Only one stretch of the data is wanted: the line containing "def Obligations.DecodeOfEncodeIsTheCommand : Prop", the line containing "encode i = w", and every line between them, copied exactly.

Data for analysis ▸
• • • • •

-- ==== Sys2Proof/Word.lean ====
section
/-! DEFINITION. The plain types of the engine: command and status words, bytes, symbols, counters, bit strings
(spec 00_scope.md R8, R9). -/

namespace Sys2Proof

/-- A command word or a status word (R9). -/
abbrev Word := BitVec 32

/-- A payload byte; bit 7 is its most significant bit (R9). -/
abbrev Byte := BitVec 8

/-- A symbol, "one byte value (0–255)" (R12). -/
abbrev Symbol := BitVec 8

/-- The 64-bit counters `nbits` and `nsyms` (R30, R31). -/
abbrev Count := BitVec 64

/-- A bit string, in the order its bits travel in the stream: index 0 is the first bit (R8). -/
abbrev Bits := List Bool

end Sys2Proof
end

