-- ==== Sys2Proof/Certificates/Slice0/Obligations.lean ====
section
/-! DEFINITION. The statements for the provers. Each docstring names the rules of spec/ it formalises. -/

open Sys2Proof Sys2Proof.Machine

/-! ### Encoding (30_encoding.md) -/

/-- R76, R78, R79: the decoder reads back every command, with every operand at every value. -/
def Obligations.DecodeOfEncodeIsTheCommand : Prop :=
  ∀ i : Instr, i.wellFormed = true → decode (encode i) = .ok i

/-- R78, R79: each command word has one meaning; no bit of it is lost. -/
def Obligations.EncodeOfDecodeIsTheWord : Prop :=
  ∀ (w : Word) (i : Instr), decode w = .ok i → encode i = w

/-- R78, R80: the rows of the opcode map are disjoint; a word is the command of a row when `w AND mask = match`, and every
other word is illegal. -/
def Obligations.DecodeAgreesWithOpcodeMap : Prop :=
  (∀ (w : Word) (r r' : OpRow), r ∈ opcodeMap → r' ∈ opcodeMap →
    w &&& r.mask = r.pattern → w &&& r'.mask = r'.pattern → r = r') ∧
  (∀ (w : Word) (r : OpRow), r ∈ opcodeMap → w &&& r.mask = r.pattern →
    ∃ i, decode w = .ok i ∧ i.mnemonic = r.mnemonic) ∧
  (∀ w : Word, (∀ r ∈ opcodeMap, w &&& r.mask ≠ r.pattern) → ∃ e, decode w = .error e)

/-- Words written out bit by bit from the formats of R76 decode to their commands; the nearest neighbours of R80 do not
decode. -/
def Obligations.WordsOfTheFormatsDecode : Prop :=
  decode 0b00000000000000000000000000000000#32 = .ok .nop ∧
  decode 0b00000001000000000000000000000000#32 = .ok .clr ∧
  decode 0b00010000000000000000000000000001#32 = .ok (.cbit true) ∧
  decode 0b00010001000000000000000001100001#32 = .ok (.ldc 0x61) ∧
  decode 0b00010010000000000110000111111111#32 = .ok (.ldl 0x61 255) ∧
  decode 0b00010011000000000000000000000000#32 = .ok .sealTable ∧
  decode 0b00100000000000000000000011111111#32 = .ok (.push 0xFF) ∧
  decode 0b00100001000000000000000000000111#32 = .ok (.fin 7) ∧
  decode 0x00000001#32 = .error .mustBeZeroBit ∧
  decode 0x10000002#32 = .error .mustBeZeroBit ∧
  decode 0x11000100#32 = .error .mustBeZeroBit ∧
  decode 0x12010000#32 = .error .mustBeZeroBit ∧
  decode 0x02000000#32 = .error .unassignedOpcode ∧
  decode 0xFF000000#32 = .error .unassignedOpcode

/-- R86, R87: the words of each assembler line, and the operands an assembler refuses. -/
def Obligations.AssemblerGivesTheWords : Prop :=
  assemble .nop = some [0x00000000] ∧ assemble .clr = some [0x01000000] ∧ assemble .sealTable = some [0x13000000] ∧
  (∀ b, assemble (.cbit b) = if b ≤ 1 then some [BitVec.ofNat 32 (0x10000000 + b)] else none) ∧
  (∀ sym, assemble (.ldc sym) = if sym ≤ 255 then some [BitVec.ofNat 32 (0x11000000 + sym)] else none) ∧
  (∀ sym len, assemble (.ldl sym len) =
    if sym ≤ 255 ∧ len ≤ 255 then some [BitVec.ofNat 32 (0x12000000 + sym * 256 + len)] else none) ∧
  (∀ byte, assemble (.push byte) = if byte ≤ 255 then some [BitVec.ofNat 32 (0x20000000 + byte)] else none) ∧
  (∀ pad, assemble (.fin pad) = if pad ≤ 255 then some [BitVec.ofNat 32 (0x21000000 + pad)] else none) ∧
  (∀ sym code, assemble (.ldcode sym code) =
    if sym ≤ 255 ∧ 1 ≤ code.length ∧ code.length ≤ 255 then
      some (code.map (fun b => BitVec.ofNat 32 (0x10000000 + b.toNat)) ++ [BitVec.ofNat 32 (0x11000000 + sym)])
    else none) ∧
  (∀ bytes, assemble (.data bytes) =
    if ∀ x ∈ bytes, x ≤ 255 then some (bytes.map fun x => BitVec.ofNat 32 (0x20000000 + x)) else none) ∧
  (∀ pad, assemble (.endRun pad) = assemble (.fin pad))

/-! ### Steps and dispatch (40_control.md, 60_exceptions.md) -/

/-- A step runs the decoded command: the word is taken off the command channel, and nothing else stands around it
(R65, R100); without an input it is idle (R195; the model's idle step, log entry 3). -/
def Obligations.StepRunsTheDecodedCommand : Prop :=
  (∀ (s : State) (w : Word) (rest : List HostInput) (i : Instr),
    s.inputs = .command w :: rest → decode w = .ok i → step s = exec i { s with inputs := rest }) ∧
  (∀ s : State, s.inputs = [] → step s = .next s)

/-- R80, R183: an illegal word raises ILLCMD in phases LOAD, RUN and DONE, and writes only `phase` and `cause`. -/
def Obligations.IllegalWordRaisesIllcmd : Prop :=
  ∀ (s : State) (w : Word) (rest : List HostInput),
    s.inputs = .command w :: rest → (∀ r ∈ opcodeMap, w &&& r.mask ≠ r.pattern) → s.phase ≠ .fault →
      step s = .next { s with inputs := rest, phase := .fault, cause := .illCmd }

/-- R184: in phase FAULT every word but the exact word CLR is dropped. -/
def Obligations.FaultPhaseDropsEveryWordButClr : Prop :=
  ∀ (s : State) (w : Word) (rest : List HostInput),
    s.inputs = .command w :: rest → s.phase = .fault → w ≠ 0x01000000 →
      step s = .next { s with inputs := rest }

/-- R100, R110: a command that the phase or the mode does not allow raises SEQ and writes only `phase` and `cause`. -/
def Obligations.DisallowedCommandRaisesSeq : Prop :=
  ∀ s : State, s.phase ≠ .fault →
    (∀ b, s.phase ≠ .load ∨ s.mode = .canon → exec (.cbit b) s = .next { s with phase := .fault, cause := .seq }) ∧
    (∀ sym, s.phase ≠ .load ∨ s.mode = .canon → exec (.ldc sym) s = .next { s with phase := .fault, cause := .seq }) ∧
    (∀ sym len, s.phase ≠ .load ∨ s.mode = .plain →
      exec (.ldl sym len) s = .next { s with phase := .fault, cause := .seq }) ∧
    (s.phase ≠ .load → exec .sealTable s = .next { s with phase := .fault, cause := .seq }) ∧
    (∀ byte, s.phase ≠ .run → exec (.push byte) s = .next { s with phase := .fault, cause := .seq }) ∧
    (∀ pad, s.phase ≠ .run → exec (.fin pad) s = .next { s with phase := .fault, cause := .seq })

/-- R101: the word 0x00000000 is NOP; it changes no field and emits nothing, in any phase, FAULT too; 0x00000001 is not NOP
but an illegal word. -/
def Obligations.NopChangesNothing : Prop :=
  (∀ s : State, exec .nop s = .next s ∧ performWord 0x00000000 s = .next s) ∧
  (∀ s : State, s.phase ≠ .fault → performWord 0x00000001 s = .next { s with phase := .fault, cause := .illCmd })
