-- ==== Sys2Proof/Tests/Slice0.lean ====
section
/-! SUPPORT. Tests: command words written out from the formats of 30_encoding.md R76, one-step checks whose expected values are
those of 95_test_vectors.md (each names its vector), ill-formed lines that `wellFormed` refuses, and for every obligation
with hypotheses a witness that they can hold together. -/

namespace Sys2Proof.Machine

/-! ### Helpers -/

/-- The next state, where there is one. -/
def nextOf (o : Outcome) : Option State :=
  match o with
  | .next s => some s
  | .fault _ => none
  | .refused _ => none

/-- What a check on `nextOf` says of the outcome itself. -/
theorem nextOf_eq_some {o : Outcome} {t : State} : nextOf o = some t ↔ o = .next t := by
  cases o <;> simp [nextOf]

/-- What the lists say of their entries, the tables say of their codes. -/
theorem forall_entries {t : CodeTable} {P : Symbol → Bits → Prop} (h : ∀ e ∈ t, P e.1 e.2) (a : Symbol) (c : Bits)
    (hc : ctRead t a = some c) : P a c := h _ (mem_of_ctRead hc)

theorem validTable_of_entries {t : CodeTable} (h : ∀ e ∈ t, ∀ f ∈ t, e.1 ≠ f.1 → ¬ e.2 <+: f.2)
    (hl : ∀ e ∈ t, 1 ≤ e.2.length ∧ e.2.length ≤ Config.maxLen) : ValidTable t :=
  ⟨fun _ _ _ _ ha hb hne => h _ (mem_of_ctRead ha) _ (mem_of_ctRead hb) hne, forall_entries hl⟩

/-- The table `a = "0"` (V-LDL-1). -/
def zeroTable : CodeTable := [(0x61, [false])]

/-- The table ABC of 95_test_vectors.md: `a = "0"`, `b = "10"`, `c = "11"`. -/
def abcTable : CodeTable := [(0x61, [false]), (0x62, [true, false]), (0x63, [true, true])]

/-- After `LDL 0x61, 1`. -/
def oneLoad : State := { State.reset with mode := .canon, ct := zeroTable, last := some 0x61 }

/-- After `LDL 0x61, 1; SEAL`. -/
def oneRun : State := { oneLoad with phase := .run }

/-- ABC loaded by LDL. -/
def abcLoad : State := { State.reset with mode := .canon, ct := abcTable, last := some 0x63 }

/-- ABC loaded and sealed. -/
def abc : State := { abcLoad with phase := .run }

/-- After `LDCODE 0x61, "0"` and the CBITs of the code given. -/
def staged (code : Bits) : State := { State.reset with mode := .plain, ct := zeroTable, stg := code }

/-- After an illegal word in the reset state (V-ILL-1). -/
def faulted : State := { State.reset with phase := .fault, cause := .illCmd }

/-- After `SEAL; FIN 0` in the reset state (V-FIN-1). -/
def ended : State := { State.reset with phase := .done }

theorem zeroTable_valid : ValidTable zeroTable := validTable_of_entries (by decide) (by decide)

theorem abcTable_valid : ValidTable abcTable := validTable_of_entries (by decide) (by decide)

theorem oneLoad_inv : EngineInv oneLoad :=
  ⟨by decide, zeroTable_valid, by decide, fun _ => ⟨rfl, 0x61, [false], rfl, rfl⟩, by decide, by decide, by decide,
    by decide, by decide, by decide, by decide⟩

theorem oneLoad_canon : CanonInv oneLoad :=
  fun _ => ⟨zeroTable, .refl _, .singleton _, by decide, rfl⟩

theorem abc_inv : EngineInv abc :=
  ⟨by decide, abcTable_valid, by decide, fun _ => ⟨rfl, 0x63, [true, true], rfl, rfl⟩, by decide, by decide, by decide,
    by decide, by decide, by decide, by decide⟩

/-! ### Decoding: words written out from the formats of R76 -/

/-- V-DEC-1, V-DEC-4, V-DEC-14: format Z, `op` at 31:24. -/
theorem test_decode_control :
    decode 0b00000000000000000000000000000000#32 = .ok .nop ∧
    decode 0b00000001000000000000000000000000#32 = .ok .clr ∧
    decode 0b00010011000000000000000000000000#32 = .ok .sealTable := ⟨rfl, rfl, rfl⟩

/-- V-DEC-6, V-DEC-7, V-DEC-9, V-DEC-11, V-DEC-12: format T with `b` at 0, B with `a` at 7:0, P with `sym` at 15:8 and
`len` at 7:0. -/
theorem test_decode_table_load :
    decode 0b00010000000000000000000000000000#32 = .ok (.cbit false) ∧
    decode 0b00010000000000000000000000000001#32 = .ok (.cbit true) ∧
    decode 0b00010001000000000000000001100001#32 = .ok (.ldc 0x61) ∧
    decode 0b00010010000000000110000111111111#32 = .ok (.ldl 0x61 0xFF) ∧
    decode 0b00010010000000000110000100000000#32 = .ok (.ldl 0x61 0x00) := ⟨rfl, rfl, rfl, rfl, rfl⟩

/-- V-DEC-16, V-DEC-18, V-DEC-19: format B. -/
theorem test_decode_payload :
    decode 0b00100000000000000000000011111111#32 = .ok (.push 0xFF) ∧
    decode 0b00100001000000000000000000000111#32 = .ok (.fin 7) ∧
    decode 0b00100001000000000000000011111111#32 = .ok (.fin 255) := ⟨rfl, rfl, rfl⟩

/-- V-DEC-2, 3, 5, 8, 10, 13, 15, 17: a one in a must-be-zero bit. -/
theorem test_decode_must_be_zero :
    decode 0x00000001 = .error .mustBeZeroBit ∧ decode 0x00010000 = .error .mustBeZeroBit ∧
    decode 0x01000001 = .error .mustBeZeroBit ∧ decode 0x10000002 = .error .mustBeZeroBit ∧
    decode 0x11000100 = .error .mustBeZeroBit ∧ decode 0x12010000 = .error .mustBeZeroBit ∧
    decode 0x13000001 = .error .mustBeZeroBit ∧ decode 0x20000100 = .error .mustBeZeroBit :=
  ⟨rfl, rfl, rfl, rfl, rfl, rfl, rfl, rfl⟩

/-- V-DEC-20: the unassigned opcode bytes. -/
theorem test_decode_unassigned :
    decode 0x02000000 = .error .unassignedOpcode ∧ decode 0x14000000 = .error .unassignedOpcode ∧
    decode 0x22000000 = .error .unassignedOpcode ∧ decode 0xFF000000 = .error .unassignedOpcode :=
  ⟨rfl, rfl, rfl, rfl⟩

/-- The host's entry to the decoder, on a word of each family. -/
theorem test_decodeTableWord :
    decodeTableWord 32 0x01000000 = some .clr ∧ decodeTableWord 32 0x120061FF = some (.ldl 0x61 0xFF) ∧
    decodeTableWord 32 0x2000000A = some (.push 0x0A) ∧ decodeTableWord 32 0x14000000 = none := by decide

/-- The words PRG-2 lists for its LDCODE, DATA and END lines. -/
theorem test_assemble_pseudo_commands :
    assemble (.ldcode 0x63 [true, false]) = some [0x10000001, 0x10000000, 0x11000063] ∧
    assemble (.data [0x0F, 0xE0]) = some [0x2000000F, 0x200000E0] ∧ assemble (.endRun 4) = some [0x21000004] := by decide

/-! ### WellFormed: an ill-formed line for each check, refused -/

/-- R86: "a bit other than 0 or 1, a byte, length or padding count above 255" is refused. -/
theorem test_ill_formed_operands :
    (AsmLine.cbit 2).wellFormed = false ∧ (AsmLine.ldc 256).wellFormed = false ∧
    (AsmLine.ldl 256 1).wellFormed = false ∧ (AsmLine.ldl 1 256).wellFormed = false ∧
    (AsmLine.push 256).wellFormed = false ∧ (AsmLine.fin 256).wellFormed = false ∧
    (AsmLine.endRun 256).wellFormed = false ∧ (AsmLine.data [0, 255, 256]).wellFormed = false := by decide

set_option maxRecDepth 8000 in
/-- R87: LDCODE takes a code of 1 to 255 bits, and a symbol that is a byte. -/
theorem test_ill_formed_ldcode :
    (AsmLine.ldcode 256 [true]).wellFormed = false ∧ (AsmLine.ldcode 0 []).wellFormed = false ∧
    (AsmLine.ldcode 0 (List.replicate 256 true)).wellFormed = false := by decide

set_option maxRecDepth 8000 in
/-- R86: `LDL sym, 0` and `FIN 8` are accepted, and a code of 255 bits is. -/
theorem test_well_formed_bounds :
    (AsmLine.ldl 255 0).wellFormed = true ∧ (AsmLine.fin 8).wellFormed = true ∧
    (AsmLine.ldcode 255 (List.replicate 255 true)).wellFormed = true := by decide

/-! ### One step each (95_test_vectors.md) -/

/-- V-NOP-2: `hold = 0x0A` stays, STATUS 0x00030309. -/
theorem test_nop : (nextOf (execNop { abc with hold := some 0x0A })).map (fun t => (t.hold, statusRead t 0)) =
    some (some 0x0A, 0x00030309) := by decide

/-- V-CLR-1: STATUS 0x00000200, and the sink keeps its symbols. -/
theorem test_clr_keeps_output :
    (nextOf (execClr { abc with hold := some 0x80, nbits := 8, nsyms := 2, out := [0x62, 0x61] })).map
      (fun t => (t.out, statusRead t 0)) = some ([0x62, 0x61], 0x00000200) := by decide

/-- R102: CLR is the way out of a fault. -/
theorem test_clr_leaves_fault : (nextOf (execClr faulted)).map State.phase = some .load := by decide

/-- R111's example: `stg = "1"`, `CBIT 0` gives `stg = "10"`. -/
theorem test_cbit_appends : (nextOf (execCbit false (staged [true]))).map State.stg = some [true, false] := by decide

set_option maxRecDepth 8000 in
/-- V-CBIT-3: the 256th bit raises TBL_LEN; LENS 0x000000FF. -/
theorem test_cbit_full :
    (nextOf (execCbit true (staged (List.replicate 255 true)))).map (fun t => (t.cause, statusRead t 1)) =
      some (.tblLen, 0x000000FF) := by decide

• • • • •

Expected answer ▸
def Obligations.DecodeOfEncodeIsTheCommand : Prop :=
  ∀ i : Instr, i.wellFormed = true → decode (encode i) = .ok i

/-- R78, R79: each command word has one meaning; no bit of it is lost. -/
def Obligations.EncodeOfDecodeIsTheWord : Prop :=
  ∀ (w : Word) (i : Instr), decode w = .ok i → encode i = w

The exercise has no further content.